───── DATASET EXCERPTS ─────

/-- Settles O58: the sink accepts the program's stream (`run_encodesCommands`), and the reader reads that stream as the
program's clock cycles (`read_commandStream`) (R192, R193, R211). -/
theorem streamDrivesTheProgram : Obligations.StreamDrivesTheProgram := by
  intro s u items hencodes hempty hwf halphabet hcalls hpulse hstopped hlines
  obtain ⟨t, hrun, haccepted⟩ := run_encodesCommands hencodes
  rw [hempty, List.nil_append] at haccepted
  refine ⟨t, hrun, fun hinput => ?_⟩
  have hreading : Reading s.alphabet (commandStream s.alphabet s.ce items) u.sr.lines u.sr.dataLine
      (u.psm, u.history) u := ⟨halphabet, hcalls, hpulse, hstopped, hinput.trans haccepted, rfl, rfl, rfl⟩
  obtain ⟨n, v, hread, _, _, hv⟩ := read_commandStream hwf items u.sr.dataLine _ hlines u hreading
  exact ⟨n, v, hread, hv.input, hv.stopped, hv.pulseHigh, hv.view⟩

end Sys2Proof.Proofs
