-- ==== Sys2Proof/Machine/State.lean ====
section
/-!
DEFINITION. Sys2Proof/Machine/State.lean: everything the spec gives the machine, as plain data, with its value at reset.
Keys that the spec does not name are said at the field. A map lists only the entries that differ from the default that
its docstring names, in rising order of its keys.
-/
namespace Sys2Proof.Machine

open Sys2Proof

/-- A finite map: pairs of a key and a value, keys strictly rising. -/
abbrev NMap (α : Type) := List (Nat × α)

/-- Memory as bytes by address: strictly rising, no byte 0 listed (an unlisted byte reads 0: 03 R49). -/
abbrev Memory := List Host.Cell

/-- Memory with its 64-byte lines' tags (03 R55); an unlisted line is tagged RAW, 0x0000 (03 R49). -/
structure Img where
  bytes : Memory
  tags : NMap Tag
  deriving DecidableEq, Repr

/-- The six address spaces of 03 Table 3-1, in the order of their codes. -/
inductive Space where
  | scratch | stash | convoy | device | peer | host
  deriving DecidableEq, Repr

/-- Engine classes of clauses (08 Table 8-1). -/
inductive Eng where
  | uni | vec | mem | mtx | grv | cpy | sys
  deriving DecidableEq, Repr

/-- Privilege of a wave (02 Table 2-5, 19 R330); Quarry and Keystone act through events. -/
inductive Level where
  | kernel | handler
  deriving DecidableEq, Repr

/-! ### Waves -/

/-- The clause the wave is in: its header's address, class, CNT and M (08 R145, R146). -/
structure Clause where
  addr : DWord
  eng : Eng
  cnt : BitVec 4
  m : Bool
  deriving DecidableEq, Repr

/-- A reconvergence stack entry (02 Table 2-4). -/
structure StackEntry where
  jpc : DWord
  outer : Lanes
  pend : Lanes
  deriving DecidableEq, Repr

/-- The milestone checkpoint (11 R203). -/
structure Ckpt where
  stack : List StackEntry
  active : Lanes
  deriving DecidableEq, Repr

/-- The bytes that one store writes to one line: line base address (physical, or offset), bytes by offset in the line,
the tag to set. -/
structure LineWrite where
  line : Nat
  bytes : NMap Byte
  tag : Option Tag
  deriving DecidableEq, Repr

/-- What an entry of the store queue is (04 R64, R65; 13 R256, R258, R259). A push brings the number of the ring that it was made to. -/
inductive SqKind where
  | store
  | push (e : Nat) (ring first count : Nat)
  | disc
  | swb (a n : Nat)
  | cctl (op : CcOp) (a n : Nat)
  deriving DecidableEq, Repr

/-- One instruction's entry in the store queue. A line of a DEVICE or STASH store is named by its physical address, of a PEER
store by its page's 52-bit PPN address (device and FPA), of a HOST store by its bus address. `info` holds, for each line, its
virtual address and its page's handler set (for CCTL: virtual and physical address of each page of the range); `fn` is the
function, `mmio` marks an MMIO page (21 R361), `hnd` an instruction of the trap handler. -/
structure SqEntry where
  kind : SqKind
  space : Space
  lines : List LineWrite
  info : List (Nat × Nat)
  fn : Nat
  mmio : Bool
  hnd : Bool
  deriving DecidableEq, Repr

/-- A recorded late fault (19 R329): cause and address. -/
structure LateF where
  cause : BitVec 10
  faddr : BitVec 57
  deriving DecidableEq, Repr

/-- An outstanding COPY or CPY2 (14 R278): spaces, base addresses, row bytes, rows, strides, conversion, whether the
trap handler issued it, and the destination lines not yet performed (row, line in the row, crew). -/
structure CopyOp where
  dsp : CpSpace
  ssp : CpSpace
  dst : Nat
  src : Nat
  rowBytes : Nat
  dstStride : Nat
  srcStride : Nat
  cv : CpConv
  multicast : Bool
  hnd : Bool
  left : List (Nat × Nat × Nat)
  deriving DecidableEq, Repr

/-- An outstanding COLL (14 R286, 22 R381). -/
structure CollOp' where
  table : Nat
  gid : Nat
  seq : Nat
  dst : Nat
  src : Nat
  n : Nat
  op : CollOp
  ty : CollTy
  root : Nat
  deriving DecidableEq, Repr

/-- An outstanding CMSG (14 R284): target line (physical and virtual), handler set, payload; `done` once accepted, until its
completion is reported in issue order (04 R83). -/
structure MsgOp where
  pa : Nat
  va : Nat
  set : Nat
  words : List DWord
  hnd : Bool
  done : Bool
  deriving DecidableEq, Repr

/-- The answer to a PEER or HOST request of one line: its status, and the line's bytes and tag as they were read (13 R242). -/
structure FarAnswer where
  line : Nat
  status : FarStatus
  bytes : List Byte
  tag : Tag
  deriving DecidableEq, Repr

/-- A PEER or HOST load or atomic that awaits its answers (13 R248, 22 R372, R379): the lines not yet answered, each with its page's
class (21 Table 21-2), and the answers received; and the HOST writes that left the die before it and are not over, behind which it stays
(22 R372). -/
structure FarReq where
  space : Space
  atomic : Bool
  lines : List (Nat × Nat)
  got : List FarAnswer
  behind : Nat
  deriving DecidableEq, Repr

/-- Operations in flight that a wave's DOM counter counts (04 R72, R76; 13 R248; 14 R286); `hnd`: issued by
the trap handler (19 R334); `done`: complete, its report waiting for earlier ones (04 R83). -/
inductive DomOp where
  | store (e : SqEntry)
  | atomic (space : Space)
  | coll (o : CollOp') (hnd : Bool)
  | done
  deriving DecidableEq, Repr

/-- Wait records (18 Table 18-7). `bar` keeps the barrier's generation at the arrival. A line is named by its physical
address; a scratchpad line of crew c by 2^60 + 2^20·c + offset, a convoy-memory line of convoy n by 2^61 + 2^24·n + offset. -/
inductive WaitRec where
  | line (pa : Nat)
  | bar (conv : Bool) (id : Nat) (gen : Bool)
  | evq
  | batch (n : BitVec 16)
  | mfnc
  | batchEng (e : Nat)
  | slice (n : Nat)
  | aring (e : Nat)
  | tileQueue
  | taskQueue (tdesc : Nat)
  | launchQueue (q : Nat)
  | spin (lines : List Nat)
  deriving DecidableEq, Repr

/-- A task of a task grid: entry and argument record (01 R25); `aged` after 65,536 fabric cycles in the queue (01 R26). -/
structure TaskRec where
  entry : DWord
  arg : List Byte
  aged : Bool
  deriving DecidableEq, Repr

/-- One wave (01 Table 1-1, 02 Table 2-1, 20 Table 20-7). v is keyed by 256·thread + register, i by 128·index register +
thread; an unlisted register, predicate or index register is 0. `wrote` lists the DEVICE lines that its stores have written
since its last FENCE.SYS (04 Table 4-2); `tasks` the tasks that a wave of a task grid carries. `inner` is the clause that a trap interrupted (19 R335). A loop
that the spin detector follows lies from `spinTarget` to `spinEnd` (18
R326). -/
structure Wave where
  core : Nat
  slot : Nat
  depth : Nat
  vregs : Nat
  kregs : Nat
  launched : Lanes
  tasks : List TaskRec
  pc : DWord
  clause : Option Clause
  level : Level
  v : NMap Word
  k : NMap DWord
  p : NMap Lanes
  i : NMap Byte
  active : Lanes
  stack : List StackEntry
  mile : Word
  milepc : DWord
  ckpt : Ckpt
  iwb : BitVec 8
  iwl : BitVec 9
  cCpy : Nat
  cGrv : Nat
  cMsg : Nat
  cDom : Nat
  batchOpen : BitVec 16
  batchClosed : BitVec 16
  sq : List SqEntry
  wrote : List Nat
  copies : List CopyOp
  msgs : List MsgOp
  doms : List DomOp
  far : Option FarReq
  epc : BitVec 57
  cause : BitVec 10
  faddr : BitVec 57
  flane : Lanes
  trapKind : Nat
  frame : Nat
  inner : Option Clause
  late : Option LateF
  wait : Option WaitRec
  woken : Bool
  accepted : Nat
  prog : Nat
  dbg : List DWord
  skipBreak : Option DWord
  replay : Option Lanes
  spinTarget : DWord
  spinEnd : DWord
  spinCount : Nat
  spinCur : List (Nat × Nat)
  spinPrev : List (Nat × Nat)
  stall : Bool
  ended : Bool
  drained : Bool
  deriving DecidableEq, Repr

/-! ### Crews, convoys and grids -/

/-- A barrier word (20 Table 20-6), with the wave indices that have arrived. -/
structure Bar where
  arrived : List Nat
  gen : Bool
  deriving DecidableEq, Repr

/-- A stash binding (03 R51): global range, scratchpad offset, the physical page of each 4 KiB page it touches, and the
lines (offsets in the range) present, dirty and being filled. -/
structure Bind where
  g : Nat
  s : Nat
  n : Nat
  pages : NMap Nat
  present : List Nat
  dirty : List Nat
  filling : List Nat
  deriving DecidableEq, Repr

/-- One crew (01 Table 1-1). `hAt` keeps, for an h register written, the assay cycle of its last write and the wave slot whose
value stands (02 R36). -/
structure Crew where
  core : Nat
  waves : Nat
  h : NMap Word
  hAt : NMap (Nat × Nat)
  scratchBytes : Nat
  scratch : Img
  bars : NMap Bar
  binds : NMap Bind
  evq : List (List Byte)
  held : List (List Byte)
  bad : List Nat
  deriving DecidableEq, Repr

/-- Whether a convoy runs, runs on to retirement (drain), has stopped for a save or a flush, or is saved (20 R346 to R354). -/
inductive ConvSt where
  | resident | draining | saving | flushing | saved
  deriving DecidableEq, Repr

/-- An MMA (05 R100): class, page, whether the page was in state data-S4, first window, rows, shadow group, band scales; and its
progress: the pass, the first row of the next K-block and the K-block's place in its ring entries, and how many rows it takes when its
entries' first K-block is done (05 R109). -/
structure Mma where
  cls : MCls
  page : Nat
  s4 : Bool
  w0 : Nat
  m : Nat
  sh : Option Nat
  betas : Option (List Nat)
  pass : Nat
  row : Nat
  kb : Nat
  grp : Nat
  deriving DecidableEq, Repr

/-- What a matrix operation does (05 R100, R101), with the operands read at its commit and its progress: `left` lists the
lines not yet moved. Lines are pairs of physical and virtual address. MLDB: page, the 512 data lines and under .S4 the 128 lines of the
scale plane. MSTC: first window and the mode of each window. -/
inductive MOpKind where
  | mldb (page : Nat) (lines : List (Nat × Nat)) (left : List Nat)
  | mring
  | mma (o : Mma)
  | mcmt (g : Nat) (commit : Bool)
  | mzero (w0 n : Nat)
  | mstc (w0 : Nat) (modes : List Bool) (lines : List (Nat × Nat)) (left : List Nat)
  | mldc (w0 : Nat) (lines : List (Nat × Nat)) (left : List Nat)
  deriving DecidableEq, Repr

/-- A matrix operation in an engine's queue: issuing wave (key), batch, operation, whether the trap
handler issued it (19 R334). -/
structure MOp where
  wave : Nat
  batch : BitVec 16
  op : MOpKind
  hnd : Bool
  deriving DecidableEq, Repr

/-- One convoy (01 Table 1-1, 20 Tables 20-5 and 20-6). `susp` holds the suspended operations of a saved convoy with their
engine numbers (20 R348), `kept` for each matrix engine it held its number, the crew of its ring and the faults of its shadow groups (4 stands for Gravel),
`lost` the engines whose lazy Slate write failed (R420). `order` is the running number of its last placement, `since` the fabric
cycle of it, `life` the cycles placed before it, `moves` the thermal steps at which it was moved (24 R403). -/
structure Convoy where
  vf : Nat
  q : Nat
  grid : Nat
  index : Nat
  cluster : Nat
  crews : Nat
  slot : Nat
  st : ConvSt
  why : PreReason
  runnable : Bool
  cmemBytes : Nat
  cmem : Img
  bars : NMap Bar
  susp : List (Nat × MOp)
  kept : List (Nat × Nat × NMap LateF)
  lost : List (Nat × LateF)
  submitted : Bool
  relaunches : Nat
  order : Nat
  since : Nat
  life : Nat
  moves : List Nat
  freeChoice : Bool
  target : Option Nat
  teardown : Option LateF
  bad : List Nat
  deriving DecidableEq, Repr

/-- A flushed convoy that waits to be placed again (20 R354): %convoy, save slot, relaunches, and the tasks that it carries in a task
grid. -/
structure Again where
  index : Nat
  slot : Nat
  relaunches : Nat
  tasks : List TaskRec
  deriving DecidableEq, Repr

/-- One accepted launch (18 Table 18-3, R312 to R316; 08 Table 8-7). Of a task grid: the slot array, its size, the physical
address of the descriptor, the number of tasks submitted, and the tasks queued and not dispatched. `again` lists the flushed
convoys; `due` counts, once its convoys have retired, the writes of each die that its completion waits for (18 R314); `life` sums the placed cycles of the retired ones. `after`: the grid whose
completion record must have been written before its convoys are placed (SERIAL). `noRecord`: its queue has been
disabled, and its completion record is dropped (18 R309). `signalled`: the signal is made and the record waits for room, `lost` the
cause where SIGA was lost (18 R315). -/
structure Grid where
  vf : Nat
  q : Nat
  seq : Nat
  entry : DWord
  w : Nat
  d : Nat
  v : Nat
  kk : Nat
  scratch : Nat
  crews : Nat
  cmem : Nat
  idem : Bool
  params : List DWord
  nconv : Nat
  placed : Nat
  again : List Again
  retired : Nat
  due : Option (List Word)
  depa : Option Nat
  depv : DWord
  depMet : Bool
  siga : Nat
  sigv : DWord
  scope : SgScope
  after : Option Nat
  partcap : Bool
  taskgrid : Bool
  tdesc : Nat
  diemask : BitVec 4
  prio : Nat
  utag : DWord
  code : Nat
  qbase : Nat
  qsize : Nat
  tpa : Nat
  sent : Nat
  tasks : List TaskRec
  outst : Nat
  blocking : Bool
  failed : Option (LateF × Nat)
  life : Nat
  noRecord : Bool
  signalled : Bool
  lost : Option (BitVec 10)
  deriving DecidableEq, Repr

/-! ### Engines -/

/-- States of a Slate page (05 Table 5-1). -/
inductive PageSt where
  | empty | data | dataS4 | scaleHolder
  deriving DecidableEq, Repr

/-- The A-ring (05 R97, R98): its number among the engine's rings, owning crew, base, entry count, scale base, head and tail as
running counts, free count, and the pushed entries whose data have been performed. -/
structure Ring where
  no : Nat
  crew : Nat
  base : Nat
  entries : Nat
  sbase : Nat
  head : Nat
  tail : Nat
  free : Nat
  ready : List Nat
  deriving DecidableEq, Repr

─────

Would you retype exactly the lines above, from the line with "Obligations.StreamDrivesTheProgram := by" to the line with "(u.psm, u.history) u", with both end lines kept and nothing more?

## RESPONSE
theorem streamDrivesTheProgram : Obligations.StreamDrivesTheProgram := by
  intro s u items hencodes hempty hwf halphabet hcalls hpulse hstopped hlines
  obtain ⟨t, hrun, haccepted⟩ := run_encodesCommands hencodes
  rw [hempty, List.nil_append] at haccepted
  refine ⟨t, hrun, fun hinput => ?_⟩
  have hreading : Reading s.alphabet (commandStream s.alphabet s.ce items) u.sr.lines u.sr.dataLine
      (u.psm, u.history) u := ⟨halphabet, hcalls, hpulse, hstopped, hinput.trans haccepted, rfl, rfl, rfl⟩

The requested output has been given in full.